# BRIEF:
Search the records for "frag" and copy each line that holds it.

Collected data
# # #

-- ==== Sys2Proof/Tests/Slice0.lean ====
section
/-! SUPPORT. Tests: what the well-formedness check refuses, worked values of the manual, and for every obligation states and operands that meet its
hypotheses, clause by clause. -/

namespace Sys2Proof.Tests

open Sys2Proof.Machine

/-! ### A small world -/

/-- The lease holder's address. -/
def holder : EthAddr := 0xB0

/-- Another sender's address. -/
def stranger : EthAddr := 0xD0

/-- The stripe of R4's worked value. -/
def key : StripeKey := 0x1111222233334444

def portOn : PortRegs := { state := .on, resume := .on, linkUp := true, addr := 0xA0, staging := 0 }

/-- A node slot in rack 0 that one record names. -/
def node (st : NodeState) (a : EthAddr) : Node :=
  { state := st, addr := a, rack := 0, pref := .either, limit := 4, outstanding := 0, consecutive := 0, refs := 1, probeSeq := 0, stallList := [] }

/-- REBUILD, a lease held, port A working, three nodes serving. -/
def world : State :=
  { State.reset with
    mode := .rebuild
    portA := portOn
    lease := { grant := some { holder := holder, elapsed := 0 }, epoch := 1 }
    nodes := [(1, node .serving 0xC1), (2, node .serving 0xC2), (3, node .serving 0xC3)] }

/-- A frame to port A from `src`. -/
def msg (src : EthAddr) (flags : Byte) (body : List Byte) : Frame :=
  { port := .a, dst := 0xA0, src := src, etherType := 0x88B6, fcsOk := true, flags := flags, tag := 9, cluster := 0, wakeUnit := 0, body := body
    trailing := 0 }

/-- A stripe of two segments, the second of one block, with two sources and two targets. -/
def stripe (st : RecState) (placed : Nat) : Live :=
  { key := key, length := 69632, segTotal := 2, cls := .background
    sources := [{ slot := 1, frag := 0, coefs := [1, 2] }, { slot := 2, frag := 1, coefs := [3, 4] }]
    targets := [{ frag := 2, dest := 3, placed := placed, status := .opened }, { frag := 3, dest := 3, placed := placed, status := .opened }]
    state := st, watch := none, stamp := 0, definer := holder, way := 0, fixed := false, lostFields := [] }

/-- The world with record 5, of generation 7. -/
def holding (l : Live) : State :=
  { world with
    records := [(5, { generation := 7, live := some l })]
    index := [(8736, some { record := 5, key := key })]
    bgQueue := if l.state = .waiting then [5] else []
    liveCount := 1 }

/-- The name of record 5. -/
def five : RecordName := { number := 5, generation := 7 }

/-- The body of a request that names record 5 and carries nothing else. -/
def nameBody : List Byte := [0, 5, 0, 7]

/-! ### Well-formedness: each check refuses an ill-formed command -/

theorem test_wf_longBody : (Instr.hold { msg holder 0 [] with body := List.replicate 8985 0 } []).wellFormed = false := by
  change decide ((List.replicate 8985 (0 : Byte)).length ≤ 8984) = false
  rw [List.length_replicate]
  rfl

theorem test_wf_shortBody : (Instr.hold (msg holder 0 nameBody) []).wellFormed = true := by decide

/-- Bytes of a readable HOLD are no UNREADABLE_FRAME; those of a REPLY and of an undefined kind are. -/
def raw (kind : Byte) : RawFrame :=
  { port := .a, dst := 0xA0, src := stranger, etherType := 0x88B6, fcsOk := true
    payload := [1, kind, 0, 0, 0, 0, 0, 9, 0, 4, 0, 0, 0, 0, 0, 0, 0, 5, 0, 7] }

# # #

# ANSWER AREA:
    sources := [{ slot := 1, frag := 0, coefs := [1, 2] }, { slot := 2, frag := 1, coefs := [3, 4] }]
    targets := [{ frag := 2, dest := 3, placed := placed, status := .opened }, { frag := 3, dest := 3, placed := placed, status := .opened }]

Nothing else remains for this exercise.